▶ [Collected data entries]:
----------------------------------------
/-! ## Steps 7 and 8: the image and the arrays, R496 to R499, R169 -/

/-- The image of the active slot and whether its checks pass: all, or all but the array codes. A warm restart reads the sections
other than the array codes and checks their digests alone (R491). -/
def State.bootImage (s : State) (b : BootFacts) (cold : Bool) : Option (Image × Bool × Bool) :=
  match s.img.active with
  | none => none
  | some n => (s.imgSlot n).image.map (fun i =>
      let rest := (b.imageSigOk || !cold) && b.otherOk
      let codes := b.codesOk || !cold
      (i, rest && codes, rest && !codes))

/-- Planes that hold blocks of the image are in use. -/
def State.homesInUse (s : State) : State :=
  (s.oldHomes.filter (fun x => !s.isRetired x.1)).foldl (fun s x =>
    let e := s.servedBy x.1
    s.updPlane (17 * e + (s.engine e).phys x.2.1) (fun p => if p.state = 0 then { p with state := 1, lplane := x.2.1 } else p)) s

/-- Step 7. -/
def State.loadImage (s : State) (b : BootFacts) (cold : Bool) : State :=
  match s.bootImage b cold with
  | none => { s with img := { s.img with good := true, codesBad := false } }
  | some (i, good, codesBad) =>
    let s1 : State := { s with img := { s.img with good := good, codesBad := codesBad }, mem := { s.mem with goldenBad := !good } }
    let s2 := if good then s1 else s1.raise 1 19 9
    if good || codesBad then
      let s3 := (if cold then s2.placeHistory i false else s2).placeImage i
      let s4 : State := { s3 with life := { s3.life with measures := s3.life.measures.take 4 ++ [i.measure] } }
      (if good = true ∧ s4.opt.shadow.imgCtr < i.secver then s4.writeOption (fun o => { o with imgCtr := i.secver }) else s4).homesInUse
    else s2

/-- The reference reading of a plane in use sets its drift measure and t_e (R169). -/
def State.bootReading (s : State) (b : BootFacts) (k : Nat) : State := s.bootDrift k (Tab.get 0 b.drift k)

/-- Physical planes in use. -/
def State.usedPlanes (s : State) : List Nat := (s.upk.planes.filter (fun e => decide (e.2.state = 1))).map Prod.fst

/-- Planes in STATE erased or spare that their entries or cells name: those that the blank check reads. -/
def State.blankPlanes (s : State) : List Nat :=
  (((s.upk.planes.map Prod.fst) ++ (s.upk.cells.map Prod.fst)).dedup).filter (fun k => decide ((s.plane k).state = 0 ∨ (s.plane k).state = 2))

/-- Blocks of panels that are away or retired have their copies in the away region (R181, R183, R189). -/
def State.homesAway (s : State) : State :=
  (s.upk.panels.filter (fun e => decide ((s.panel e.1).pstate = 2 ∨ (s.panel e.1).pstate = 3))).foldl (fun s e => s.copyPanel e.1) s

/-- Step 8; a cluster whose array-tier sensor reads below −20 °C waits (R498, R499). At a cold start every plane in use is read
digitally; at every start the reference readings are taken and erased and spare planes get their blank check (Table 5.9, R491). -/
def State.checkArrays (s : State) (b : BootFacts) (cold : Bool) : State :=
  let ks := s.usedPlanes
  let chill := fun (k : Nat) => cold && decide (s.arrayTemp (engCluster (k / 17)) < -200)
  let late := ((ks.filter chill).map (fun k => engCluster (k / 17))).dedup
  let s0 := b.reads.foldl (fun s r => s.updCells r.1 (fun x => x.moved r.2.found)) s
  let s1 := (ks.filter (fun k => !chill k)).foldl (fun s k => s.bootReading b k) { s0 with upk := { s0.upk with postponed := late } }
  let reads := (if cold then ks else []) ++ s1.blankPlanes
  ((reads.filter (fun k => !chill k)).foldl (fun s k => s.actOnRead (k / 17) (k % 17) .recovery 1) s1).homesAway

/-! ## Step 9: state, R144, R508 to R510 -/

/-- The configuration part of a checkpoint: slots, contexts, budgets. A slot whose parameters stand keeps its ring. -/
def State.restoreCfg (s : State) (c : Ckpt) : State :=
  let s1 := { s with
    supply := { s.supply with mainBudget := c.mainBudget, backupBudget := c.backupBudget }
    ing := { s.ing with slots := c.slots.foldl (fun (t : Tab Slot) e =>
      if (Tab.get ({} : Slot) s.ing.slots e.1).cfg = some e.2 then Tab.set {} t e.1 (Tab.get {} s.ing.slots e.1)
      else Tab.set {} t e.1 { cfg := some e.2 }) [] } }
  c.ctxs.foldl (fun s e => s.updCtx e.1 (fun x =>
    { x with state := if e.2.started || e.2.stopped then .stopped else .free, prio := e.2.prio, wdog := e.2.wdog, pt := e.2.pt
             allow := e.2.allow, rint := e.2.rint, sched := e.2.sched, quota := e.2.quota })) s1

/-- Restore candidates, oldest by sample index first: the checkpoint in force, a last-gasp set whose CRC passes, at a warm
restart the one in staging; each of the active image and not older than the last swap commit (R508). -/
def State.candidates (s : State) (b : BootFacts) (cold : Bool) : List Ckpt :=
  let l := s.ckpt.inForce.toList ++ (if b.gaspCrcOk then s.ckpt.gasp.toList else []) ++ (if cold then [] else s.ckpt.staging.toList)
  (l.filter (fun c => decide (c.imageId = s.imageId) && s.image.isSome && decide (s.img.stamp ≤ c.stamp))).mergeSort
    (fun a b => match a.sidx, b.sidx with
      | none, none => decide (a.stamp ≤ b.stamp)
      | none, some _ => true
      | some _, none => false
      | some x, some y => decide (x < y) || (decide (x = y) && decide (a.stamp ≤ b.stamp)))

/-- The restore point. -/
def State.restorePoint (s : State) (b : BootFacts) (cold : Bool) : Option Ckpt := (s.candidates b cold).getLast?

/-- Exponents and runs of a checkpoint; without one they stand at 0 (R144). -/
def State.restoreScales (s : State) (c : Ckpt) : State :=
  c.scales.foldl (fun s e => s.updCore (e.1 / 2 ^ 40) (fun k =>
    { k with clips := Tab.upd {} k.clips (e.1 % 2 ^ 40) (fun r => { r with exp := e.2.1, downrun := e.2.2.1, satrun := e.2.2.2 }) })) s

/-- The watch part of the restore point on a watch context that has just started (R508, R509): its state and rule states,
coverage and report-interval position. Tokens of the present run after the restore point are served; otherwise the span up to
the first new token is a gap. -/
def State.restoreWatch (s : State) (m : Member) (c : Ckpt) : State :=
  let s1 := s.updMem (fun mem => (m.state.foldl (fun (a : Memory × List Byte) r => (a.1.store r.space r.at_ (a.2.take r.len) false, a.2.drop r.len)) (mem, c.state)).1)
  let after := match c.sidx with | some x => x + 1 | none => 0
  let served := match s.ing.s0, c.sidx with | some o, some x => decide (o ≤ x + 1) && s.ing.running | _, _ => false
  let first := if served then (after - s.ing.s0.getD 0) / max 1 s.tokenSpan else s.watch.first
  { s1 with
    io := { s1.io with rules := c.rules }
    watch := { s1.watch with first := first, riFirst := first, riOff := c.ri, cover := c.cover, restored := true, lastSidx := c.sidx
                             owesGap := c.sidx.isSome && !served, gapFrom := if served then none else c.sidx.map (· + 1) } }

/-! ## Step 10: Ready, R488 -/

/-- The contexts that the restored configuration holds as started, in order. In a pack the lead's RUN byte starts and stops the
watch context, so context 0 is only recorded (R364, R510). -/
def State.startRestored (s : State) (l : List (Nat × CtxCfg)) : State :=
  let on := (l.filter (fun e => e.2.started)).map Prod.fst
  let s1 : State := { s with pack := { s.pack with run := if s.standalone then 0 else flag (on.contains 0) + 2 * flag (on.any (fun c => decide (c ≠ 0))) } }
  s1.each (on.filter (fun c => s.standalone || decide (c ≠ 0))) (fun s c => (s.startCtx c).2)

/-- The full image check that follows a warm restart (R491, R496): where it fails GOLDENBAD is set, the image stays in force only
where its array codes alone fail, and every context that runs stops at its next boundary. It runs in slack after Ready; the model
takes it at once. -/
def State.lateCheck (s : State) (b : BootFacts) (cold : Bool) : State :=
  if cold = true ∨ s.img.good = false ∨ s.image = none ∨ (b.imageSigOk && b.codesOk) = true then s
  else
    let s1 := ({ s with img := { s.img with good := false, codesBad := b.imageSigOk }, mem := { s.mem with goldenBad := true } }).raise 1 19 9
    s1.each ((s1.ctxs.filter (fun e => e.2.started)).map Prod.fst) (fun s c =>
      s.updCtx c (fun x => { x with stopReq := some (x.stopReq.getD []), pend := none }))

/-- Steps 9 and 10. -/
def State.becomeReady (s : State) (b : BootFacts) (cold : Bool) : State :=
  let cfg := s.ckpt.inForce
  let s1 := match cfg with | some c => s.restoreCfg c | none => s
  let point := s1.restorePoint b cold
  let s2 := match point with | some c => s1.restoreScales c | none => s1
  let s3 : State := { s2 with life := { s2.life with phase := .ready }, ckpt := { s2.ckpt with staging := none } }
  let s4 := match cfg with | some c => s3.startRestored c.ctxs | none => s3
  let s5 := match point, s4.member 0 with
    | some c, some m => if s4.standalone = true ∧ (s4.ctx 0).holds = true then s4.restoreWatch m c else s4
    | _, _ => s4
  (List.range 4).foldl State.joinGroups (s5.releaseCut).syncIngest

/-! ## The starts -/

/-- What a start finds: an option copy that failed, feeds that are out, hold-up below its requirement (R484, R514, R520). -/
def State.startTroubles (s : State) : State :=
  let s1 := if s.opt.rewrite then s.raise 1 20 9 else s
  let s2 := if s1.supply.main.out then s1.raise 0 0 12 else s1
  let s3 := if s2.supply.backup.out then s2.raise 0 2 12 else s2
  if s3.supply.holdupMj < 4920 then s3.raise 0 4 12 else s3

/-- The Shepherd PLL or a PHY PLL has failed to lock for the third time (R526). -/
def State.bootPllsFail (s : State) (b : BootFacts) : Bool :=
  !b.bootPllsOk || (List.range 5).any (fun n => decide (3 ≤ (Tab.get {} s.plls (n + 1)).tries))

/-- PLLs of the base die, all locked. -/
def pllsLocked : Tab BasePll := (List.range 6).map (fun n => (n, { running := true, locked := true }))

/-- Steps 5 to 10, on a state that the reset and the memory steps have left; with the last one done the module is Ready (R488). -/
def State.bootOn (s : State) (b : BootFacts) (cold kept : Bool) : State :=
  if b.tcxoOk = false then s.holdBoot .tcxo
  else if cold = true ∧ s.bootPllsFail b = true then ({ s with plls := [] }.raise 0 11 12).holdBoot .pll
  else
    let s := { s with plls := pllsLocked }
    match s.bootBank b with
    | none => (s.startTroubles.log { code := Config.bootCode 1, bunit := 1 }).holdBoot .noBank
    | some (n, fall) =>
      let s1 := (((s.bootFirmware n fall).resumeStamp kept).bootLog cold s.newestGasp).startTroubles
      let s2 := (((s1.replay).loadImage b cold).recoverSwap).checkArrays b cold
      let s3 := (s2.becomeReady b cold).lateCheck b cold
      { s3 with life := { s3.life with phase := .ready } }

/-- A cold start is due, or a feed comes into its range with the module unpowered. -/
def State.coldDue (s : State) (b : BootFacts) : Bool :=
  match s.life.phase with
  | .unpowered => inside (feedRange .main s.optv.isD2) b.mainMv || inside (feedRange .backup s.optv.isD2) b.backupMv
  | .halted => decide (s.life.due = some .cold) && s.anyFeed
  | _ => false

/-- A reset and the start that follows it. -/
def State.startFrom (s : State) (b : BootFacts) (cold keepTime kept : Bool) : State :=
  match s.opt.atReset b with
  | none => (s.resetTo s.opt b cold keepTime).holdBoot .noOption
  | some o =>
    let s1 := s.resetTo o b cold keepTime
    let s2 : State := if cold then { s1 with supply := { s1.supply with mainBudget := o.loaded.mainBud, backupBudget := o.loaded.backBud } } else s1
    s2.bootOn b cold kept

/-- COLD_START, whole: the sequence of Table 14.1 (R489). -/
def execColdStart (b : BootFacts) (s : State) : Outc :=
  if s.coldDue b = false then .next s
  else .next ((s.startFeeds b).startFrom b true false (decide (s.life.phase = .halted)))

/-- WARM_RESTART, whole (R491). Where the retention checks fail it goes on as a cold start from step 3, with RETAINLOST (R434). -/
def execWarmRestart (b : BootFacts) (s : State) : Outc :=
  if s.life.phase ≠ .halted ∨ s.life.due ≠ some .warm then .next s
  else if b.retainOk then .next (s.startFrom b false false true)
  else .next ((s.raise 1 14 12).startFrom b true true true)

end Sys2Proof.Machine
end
----------------------------------------
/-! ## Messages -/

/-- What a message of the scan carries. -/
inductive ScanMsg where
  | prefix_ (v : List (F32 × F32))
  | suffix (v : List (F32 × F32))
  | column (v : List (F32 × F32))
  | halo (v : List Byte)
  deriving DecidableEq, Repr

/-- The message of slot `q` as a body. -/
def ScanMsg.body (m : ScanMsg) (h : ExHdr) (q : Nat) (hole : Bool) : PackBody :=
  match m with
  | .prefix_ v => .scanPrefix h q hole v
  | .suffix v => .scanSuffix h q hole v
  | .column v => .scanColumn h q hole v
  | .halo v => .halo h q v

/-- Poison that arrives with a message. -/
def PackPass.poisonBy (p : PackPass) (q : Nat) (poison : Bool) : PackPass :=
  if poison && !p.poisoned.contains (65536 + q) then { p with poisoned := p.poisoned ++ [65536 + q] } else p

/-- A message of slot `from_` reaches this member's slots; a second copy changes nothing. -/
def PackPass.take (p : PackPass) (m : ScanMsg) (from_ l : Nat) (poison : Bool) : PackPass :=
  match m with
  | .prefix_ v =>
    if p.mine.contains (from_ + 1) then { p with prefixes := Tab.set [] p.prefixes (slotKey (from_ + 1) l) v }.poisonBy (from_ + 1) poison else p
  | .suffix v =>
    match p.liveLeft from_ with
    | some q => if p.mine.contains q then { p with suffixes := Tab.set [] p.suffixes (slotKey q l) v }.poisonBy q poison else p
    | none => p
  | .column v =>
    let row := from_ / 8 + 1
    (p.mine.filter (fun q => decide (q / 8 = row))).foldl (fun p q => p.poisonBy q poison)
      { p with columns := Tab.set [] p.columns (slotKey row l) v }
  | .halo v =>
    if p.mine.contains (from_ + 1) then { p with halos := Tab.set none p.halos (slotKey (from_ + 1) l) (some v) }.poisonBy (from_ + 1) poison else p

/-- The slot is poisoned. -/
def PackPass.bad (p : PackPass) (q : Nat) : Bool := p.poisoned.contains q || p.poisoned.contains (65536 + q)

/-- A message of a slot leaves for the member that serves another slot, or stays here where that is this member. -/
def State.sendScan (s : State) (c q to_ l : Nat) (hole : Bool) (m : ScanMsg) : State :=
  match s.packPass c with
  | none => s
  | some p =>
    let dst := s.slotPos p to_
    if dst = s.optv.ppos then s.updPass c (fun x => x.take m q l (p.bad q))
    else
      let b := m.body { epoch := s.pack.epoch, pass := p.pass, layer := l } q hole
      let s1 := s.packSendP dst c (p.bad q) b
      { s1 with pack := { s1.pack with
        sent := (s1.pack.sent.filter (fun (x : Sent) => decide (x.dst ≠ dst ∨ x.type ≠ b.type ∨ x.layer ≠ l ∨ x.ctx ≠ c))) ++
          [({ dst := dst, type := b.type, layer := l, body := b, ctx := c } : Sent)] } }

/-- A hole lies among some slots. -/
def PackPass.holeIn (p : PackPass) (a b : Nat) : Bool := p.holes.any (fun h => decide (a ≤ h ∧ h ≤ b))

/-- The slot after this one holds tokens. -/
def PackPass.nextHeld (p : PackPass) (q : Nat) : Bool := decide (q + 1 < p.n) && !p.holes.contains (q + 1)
----------------------------------------
▶ [What needs to be done]: Look above for the line holding "in force only" and the line holding "(List.range 4).foldl State.joinGroups". Retype both, and every line between them, word for word and nothing else.

▶ [Task response]:
/-- The full image check that follows a warm restart (R491, R496): where it fails GOLDENBAD is set, the image stays in force only
where its array codes alone fail, and every context that runs stops at its next boundary. It runs in slack after Ready; the model
takes it at once. -/
def State.lateCheck (s : State) (b : BootFacts) (cold : Bool) : State :=
  if cold = true ∨ s.img.good = false ∨ s.image = none ∨ (b.imageSigOk && b.codesOk) = true then s
  else
    let s1 := ({ s with img := { s.img with good := false, codesBad := b.imageSigOk }, mem := { s.mem with goldenBad := true } }).raise 1 19 9
    s1.each ((s1.ctxs.filter (fun e => e.2.started)).map Prod.fst) (fun s c =>
      s.updCtx c (fun x => { x with stopReq := some (x.stopReq.getD []), pend := none }))

/-- Steps 9 and 10. -/
def State.becomeReady (s : State) (b : BootFacts) (cold : Bool) : State :=
  let cfg := s.ckpt.inForce
  let s1 := match cfg with | some c => s.restoreCfg c | none => s
  let point := s1.restorePoint b cold
  let s2 := match point with | some c => s1.restoreScales c | none => s1
  let s3 : State := { s2 with life := { s2.life with phase := .ready }, ckpt := { s2.ckpt with staging := none } }
  let s4 := match cfg with | some c => s3.startRestored c.ctxs | none => s3
  let s5 := match point, s4.member 0 with
    | some c, some m => if s4.standalone = true ∧ (s4.ctx 0).holds = true then s4.restoreWatch m c else s4
    | _, _ => s4
  (List.range 4).foldl State.joinGroups (s5.releaseCut).syncIngest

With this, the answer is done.